> _EXERCISE DESCRIPTION_:
Repeat each entry below without omitting a single word.

*****

def llcPolicy (who : Who) (kind : RKind) : LlcPolicy :=
  match kind with
  | .prefetch => { readAlloc := true, writeAlloc := false, stream := true }
  | _ => match who with
    | .mover _ _ => { readAlloc := true, writeAlloc := true, stream := true }
    | .group _ _ => { readAlloc := true, writeAlloc := true, stream := false }
    | .l1 _ => { readAlloc := true, writeAlloc := true, stream := false }
    | .fabric _ _ => { readAlloc := true, writeAlloc := true, stream := false }
    | .hild => { readAlloc := true, writeAlloc := true, stream := false }
    | _ => { readAlloc := false, writeAlloc := false, stream := false }

/-- Whether the slices have an LLC (R230). -/
def State.hasLlc (s : State) : Bool := decide (s.bed.nb < 64)

/-- The sectors that bytes o … o+len-1 of a line touch, as a mask. -/
def sectorMask (o len : Nat) : Nat :=
  (List.range 4).foldl (fun m i => if o < 64 * (i + 1) ∧ 64 * i < o + len then m ||| (1 <<< i) else m) 0

/-- The sectors of a line that a write covers in full. -/
def coveredMask (o : Nat) (us : List (Option PByte)) : Nat :=
  (List.range 4).foldl (fun m i =>
    if o ≤ 64 * i ∧ 64 * (i + 1) ≤ o + us.length ∧ ((us.drop (64 * i - o)).take 64).all (fun u => u.isSome)
    then m ||| (1 <<< i) else m) 0

/-- The sectors of a line in which a write writes any byte. -/
def touchedMask (o : Nat) (us : List (Option PByte)) : Nat :=
  (List.range 4).foldl (fun m i =>
    if ((List.range us.length).any (fun j => (us.getD j none).isSome && (o + j) / 64 == i)) then m ||| (1 <<< i) else m) 0

def Slice.findLine (k : Slice) (L : Nat) (remote : Bool) : Option LlcLine :=
  k.lines.find? (fun l => l.L == L && l.remote == remote)

def Slice.setLine (k : Slice) (x : LlcLine) : Slice :=
  { k with lines := k.lines.map (fun l => if l.L == x.L && l.remote == x.remote then x else l) }

def Slice.dropLine (k : Slice) (L : Nat) (remote : Bool) : Slice :=
  { k with lines := k.lines.filter (fun l => !(l.L == L && l.remote == remote)) }

def Slice.findMiss (k : Slice) (L : Nat) (remote : Bool) : Option Miss :=
  k.misses.find? (fun m => m.L == L && m.remote == remote)

def Slice.updMiss (k : Slice) (L : Nat) (remote : Bool) (f : Miss → Miss) : Slice :=
  { k with misses := k.misses.map (fun m => if m.L == L && m.remote == remote then f m else m) }

/-- Whether a line lies in a valid pin-hint range (R240). -/
def State.pinHint (s : State) (L : Nat) : Bool :=
  (List.range 16).any (fun n =>
    let p := SMap.get Pin.init s.bed.pins n
    p.valid && decide (p.base.toNat ≤ L * 256 ∧ L * 256 ≤ p.limit.toNat))

/-- The Bedrock place of a line's data. -/
def State.linePlace (s : State) (n : Nat) (l : LlcLine) (o : Nat) : Place :=
  .bed (llcPhys s.bed.nb n l.set l.way + o)

/-- Write the dirty sectors of a line back to HBM; a poisoned word is written poisoned (R236, R298). -/
def State.writebackLine (s : State) (n : Nat) (l : LlcLine) : State :=
  (List.range 4).foldl (fun s i =>
    if l.dirty.testBit i then
      let (bs, s) := s.memRead (s.linePlace n l (64 * i)) 64 noUnit
      s.memWrite (.hbm (l.L * 256 + 64 * i)) (bs.map some) noUnit
    else s) s

/-- Sectors of a local HBM line: those that the LLC holds valid from there, the others from HBM; the bytes of a sector that is
not asked for are zero. -/
def State.readSectors (s : State) (L sectors : Nat) (w : W32) : List PByte × State :=
  let n := sliceOf L
  (List.range 4).foldl (fun (acc : List PByte × State) i =>
    if sectors.testBit i then
      let pl : Place := match (acc.2.slice n).findLine L false with
        | some l => if l.valid.testBit i then acc.2.linePlace n l (64 * i) else .hbm (L * 256 + 64 * i)
        | none => .hbm (L * 256 + 64 * i)
      let (bs, s) := acc.2.memRead pl 64 w
      (acc.1 ++ bs, s)
    else (acc.1 ++ clean (List.replicate 64 0), acc.2)) ([], s)

/-- The line among candidates that was used least recently. -/
def lruLine : List LlcLine → Option LlcLine
  | [] => none
  | l :: ls => match lruLine ls with
    | none => some l
    | some m => if l.age ≤ m.age then some l else some m

/-- Pin a line that is allocated or hit, or count the denial (R240). -/
def State.pinLine (s : State) (n : Nat) (L : Nat) : State :=
  let k := s.slice n
  match k.findLine L false with
  | none => s
  | some l =>
    if l.pinned || !s.pinHint L then s
    else
      let held := (k.lines.filter (fun x => x.set == l.set && x.pinned)).length
      if held < s.odNat 0x2400 2 then s.setSlice n (k.setLine { l with pinned := true })
      else s.setSlice n { k with pinDenied := wrapAdd 32 k.pinDenied 1 }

*****

> _WRITTEN REPLY_:
def llcPolicy (who : Who) (kind : RKind) : LlcPolicy :=
  match kind with
  | .prefetch => { readAlloc := true, writeAlloc := false, stream := true }
  | _ => match who with
    | .mover _ _ => { readAlloc := true, writeAlloc := true, stream := true }
    | .group _ _ => { readAlloc := true, writeAlloc := true, stream := false }
    | .l1 _ => { readAlloc := true, writeAlloc := true, stream := false }
    | .fabric _ _ => { readAlloc := true, writeAlloc := true, stream := false }
    | .hild => { readAlloc := true, writeAlloc := true, stream := false }
    | _ => { readAlloc := false, writeAlloc := false, stream := false }

/-- Whether the slices have an LLC (R230). -/
def State.hasLlc (s : State) : Bool := decide (s.bed.nb < 64)

/-- The sectors that bytes o … o+len-1 of a line touch, as a mask. -/
def sectorMask (o len : Nat) : Nat :=
  (List.range 4).foldl (fun m i => if o < 64 * (i + 1) ∧ 64 * i < o + len then m ||| (1 <<< i) else m) 0

/-- The sectors of a line that a write covers in full. -/
def coveredMask (o : Nat) (us : List (Option PByte)) : Nat :=
  (List.range 4).foldl (fun m i =>
    if o ≤ 64 * i ∧ 64 * (i + 1) ≤ o + us.length ∧ ((us.drop (64 * i - o)).take 64).all (fun u => u.isSome)
    then m ||| (1 <<< i) else m) 0

/-- The sectors of a line in which a write writes any byte. -/
def touchedMask (o : Nat) (us : List (Option PByte)) : Nat :=
  (List.range 4).foldl (fun m i =>
    if ((List.range us.length).any (fun j => (us.getD j none).isSome && (o + j) / 64 == i)) then m ||| (1 <<< i) else m) 0

def Slice.findLine (k : Slice) (L : Nat) (remote : Bool) : Option LlcLine :=
  k.lines.find? (fun l => l.L == L && l.remote == remote)

def Slice.setLine (k : Slice) (x : LlcLine) : Slice :=
  { k with lines := k.lines.map (fun l => if l.L == x.L && l.remote == x.remote then x else l) }

def Slice.dropLine (k : Slice) (L : Nat) (remote : Bool) : Slice :=
  { k with lines := k.lines.filter (fun l => !(l.L == L && l.remote == remote)) }

def Slice.findMiss (k : Slice) (L : Nat) (remote : Bool) : Option Miss :=
  k.misses.find? (fun m => m.L == L && m.remote == remote)

def Slice.updMiss (k : Slice) (L : Nat) (remote : Bool) (f : Miss → Miss) : Slice :=
  { k with misses := k.misses.map (fun m => if m.L == L && m.remote == remote then f m else m) }

/-- Whether a line lies in a valid pin-hint range (R240). -/
def State.pinHint (s : State) (L : Nat) : Bool :=
  (List.range 16).any (fun n =>
    let p := SMap.get Pin.init s.bed.pins n
    p.valid && decide (p.base.toNat ≤ L * 256 ∧ L * 256 ≤ p.limit.toNat))

/-- The Bedrock place of a line's data. -/
def State.linePlace (s : State) (n : Nat) (l : LlcLine) (o : Nat) : Place :=
  .bed (llcPhys s.bed.nb n l.set l.way + o)

/-- Write the dirty sectors of a line back to HBM; a poisoned word is written poisoned (R236, R298). -/
def State.writebackLine (s : State) (n : Nat) (l : LlcLine) : State :=
  (List.range 4).foldl (fun s i =>
    if l.dirty.testBit i then
      let (bs, s) := s.memRead (s.linePlace n l (64 * i)) 64 noUnit
      s.memWrite (.hbm (l.L * 256 + 64 * i)) (bs.map some) noUnit
    else s) s

/-- Sectors of a local HBM line: those that the LLC holds valid from there, the others from HBM; the bytes of a sector that is
not asked for are zero. -/
def State.readSectors (s : State) (L sectors : Nat) (w : W32) : List PByte × State :=
  let n := sliceOf L
  (List.range 4).foldl (fun (acc : List PByte × State) i =>
    if sectors.testBit i then
      let pl : Place := match (acc.2.slice n).findLine L false with
        | some l => if l.valid.testBit i then acc.2.linePlace n l (64 * i) else .hbm (L * 256 + 64 * i)
        | none => .hbm (L * 256 + 64 * i)
      let (bs, s) := acc.2.memRead pl 64 w
      (acc.1 ++ bs, s)
    else (acc.1 ++ clean (List.replicate 64 0), acc.2)) ([], s)

/-- The line among candidates that was used least recently. -/
def lruLine : List LlcLine → Option LlcLine
  | [] => none
  | l :: ls => match lruLine ls with
    | none => some l
    | some m => if l.age ≤ m.age then some l else some m

/-- Pin a line that is allocated or hit, or count the denial (R240). -/
def State.pinLine (s : State) (n : Nat) (L : Nat) : State :=
  let k := s.slice n
  match k.findLine L false with
  | none => s
  | some l =>
    if l.pinned || !s.pinHint L then s
    else
      let held := (k.lines.filter (fun x => x.set == l.set && x.pinned)).length
      if held < s.odNat 0x2400 2 then s.setSlice n (k.setLine { l with pinned := true })
      else s.setSlice n { k with pinDenied := wrapAdd 32 k.pinDenied 1 }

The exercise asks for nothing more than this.